Naruto aveva detto a denti stretti: “Non pensavo di valere
così tanto.” Il maestro Iruka, come secoli prima, gli aveva arruffato i capelli
e offerto la verità migliore e più vera. “Vali molto di più. Infinitamente più
di un esercito.”
Ma il fulcro della scena restavano Nara e la sorella di un
giovane, straordinario Kazekage.
Perché?
Perché nei loro sguardi e nei loro movimenti c’era tutto
quello per cui combattevo anch’io. C’era una voglia di futuro sostenuta da
sentimenti autentici e rabbiosi, che esplodeva in battute mordaci, occhiate
oblique e certi improvvisi silenzi che pure gridavano quasi più di una guerra.
Di loro ricordo soprattutto uno scambio, veloce e nervoso,
tuttavia eloquentissimo, perché esiste una voce dei sentimenti la cui eco
deflagra persino oltre l’intenzione.
“Come vedi non sono diventato ancora un Jonin.”
“Io sono contenta di rivederti vivo.”
Nessuno dei due arrossì o abbassò lo sguardo. Solo Shikamaru
tirò una boccata forse troppo profonda, tossendo e ridendoci su.
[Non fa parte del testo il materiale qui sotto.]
theorem expiry_transferTimer : ExpiryOf .transferTimerExpiry (fun c => c.carriage.timer)
    (fun c => c.carriage.active.isSome && (c.carriage.state == .toPickup || c.carriage.state == .loaded)) where
  event := ⟨_, fun _ => rfl⟩
  ticks c := by rw [Core.carriage_counted]
  meets c := by rw [Core.carriage_counted]

theorem expiry_saveTimeout : ExpiryOf .saveTimeout (fun c => c.save.map (fun x => x.timer)) (fun _ => true) where
  event := ⟨_, fun _ => rfl⟩
  ticks c := by
    rw [Core.counted_eq]
    cases c.ticked <;> cases c.save <;> rfl
  meets _ := rfl

end Sys2Proof.Machine
end

section
/-! PROOFS. The Wind Monitor (R119 to R123) with the WIND record (R128): a wind evaluation is the seconds of its tick, the
monitor, and two changes of the record. -/

namespace Sys2Proof.Machine

/-! ### Pulses (R119) -/

theorem exec_anemPulse (ch : Channel) (s : State) (h : s.part.core.phase = .run) :
    exec (.anemPulse ch) s = .next (s.withPart { s.part with core := anemPulse ch s.part.core }) := by
  show Host.Outcome.next (s.line _) = _
  simp [State.line, Core.serving_run _ h]

/-! ### Hazard records (R128) -/

theorem Core.setHazard_self (c : Core) (h : Hazard) : c.setHazard h (c.hazard h) = c := by cases h <;> rfl

theorem Core.setHazard_setHazard (c : Core) (h : Hazard) (x y : HazardRec) :
    (c.setHazard h x).setHazard h y = c.setHazard h y := by cases h <;> rfl

theorem core_putHazard (e : Ev) (h : Hazard) (x : HazardRec) : (e.putHazard h x).core = e.core.setHazard h x := by
  by_cases same : x = e.core.hazard h
  · rw [same, putHazard_same, Core.setHazard_self]
  · rw [putHazard_changed e h x same]

/-- A record replaced hands on zone evaluations and its notice. -/
theorem keepsAccounts_putHazard (e : Ev) (h : Hazard) (x : HazardRec) (w : ∀ g ∈ e.work, g.keepsAccounts = true) :
    ∀ g ∈ (e.putHazard h x).work, g.keepsAccounts = true := by
  by_cases same : x = e.core.hazard h
  · rwa [same, putHazard_same]
  · rw [putHazard_changed e h x same]
    intro g m
    rcases List.mem_append.mp m with m | m
    · exact w g m
    · rcases List.mem_append.mp m with m | m
      · obtain ⟨z, -, rfl⟩ := List.mem_map.mp m
        rfl
      · obtain rfl := List.mem_singleton.mp m
        rfl

section
variable (x : HazardRec) (l : Sev) (rises : rank x.cause < rank (some l))
include rises

/-- A cause that comes on a record without a latch or a wait for re-arm latches it. -/
theorem HazardRec.withCause_latches (h : x.latched = false) (g : x.cause ≠ none ∨ x.rearm = false) :
    x.withCause l = ⟨some l, true, some l, false, false⟩ := by
  rcases g with g | g <;> simp [HazardRec.withCause, rises, h, g, Option.isSome_iff_ne_none]

theorem HazardRec.withCause_rearm (h : x.latched = false) (g : x.cause = none) (r : x.rearm = true) :
    x.withCause l = { x with cause := some l } := by
  rw [g] at rises
  simp [HazardRec.withCause, rises, h, g, r]

/-- A cause that rises on a latched record raises its level, and clears the acknowledgement. -/
theorem HazardRec.withCause_raises (h : x.latched = true) (g : x.cause ≠ none ∨ rank x.level < rank (some l)) :
    x.withCause l = { x with cause := some l, level := some l, ackPending := false } := by
  rcases g with g | g <;> simp [HazardRec.withCause, rises, h, g, Option.isSome_iff_ne_none]

theorem HazardRec.withCause_stays (h : x.latched = true) (g : x.cause = none) (r : rank (some l) ≤ rank x.level) :
    x.withCause l = { x with cause := some l } := by
  rw [g] at rises
  simp [HazardRec.withCause, rises, h, g, Nat.not_lt.mpr r]

end

theorem rank_lt_critical {a : Option Sev} (h : a ≠ some .critical) : rank a < rank (some .critical) := by
  rcases a with _ | _ | _
  · decide
  · decide
  · exact absurd rfl h

/-! ### The wind evaluation (R119 to R123) -/

theorem WindChannel.evaluate_eq (x : WindChannel) (enable : Bool) (cal : Nat) : x.evaluate enable cal =
    if enable = false then ⟨false, 0, 0, 0, 0, 0⟩
    else if x.enabled = false then ⟨true, 0, 0, 0, 0, 0⟩
    else ⟨true, 0, x.s2, x.s3, speedOf x.count cal, (x.s2 + x.s3 + speedOf x.count cal) / 3⟩ := by
  cases enable
  · rfl
  · cases h : x.enabled <;> simp [WindChannel.evaluate, h]

/-- The WIND record after the run counts of an evaluation (R122). -/
def HazardRec.windAfter (x : HazardRec) (w : Wind) : HazardRec :=
  if w.critRun = 2 then (if x.cause = some .critical then x else x.withCause .critical)
  else if w.parkRun = 2 then (if x.cause = none then x.withCause .park else x)
  else x

section
variable (x : HazardRec) (w : Wind)

theorem HazardRec.windAfter_critical (h : w.critRun = 2) (g : x.cause = some .critical) : x.windAfter w = x := by
  rw [HazardRec.windAfter, if_pos h, if_pos g]

theorem HazardRec.windAfter_toCritical (h : w.critRun = 2) (g : x.cause ≠ some .critical) :
    x.windAfter w = x.withCause .critical := by rw [HazardRec.windAfter, if_pos h, if_neg g]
Ma Temari non stirò neppure le labbra.
Alla fine furono loro a vedersela con Juugo, combinando il
potere di controllo dell’ombra di Nara con le Lame del Vento di una combattente
esperta e decisa.
La loro intesa fu una sincronia geometrica tanto perfetta che
a tutti venne spontaneo domandarsi dove avessero imparato a combattere così,
s’erano piuttosto sempre stati rivali.
Solo la maestra Kurenai abbassò il capo e sorrise. Prima che
ce lo raccontasse il vento, un nuovo Re aveva preso per mano il suo.
Splendido e determinato, come un croco o un anemone.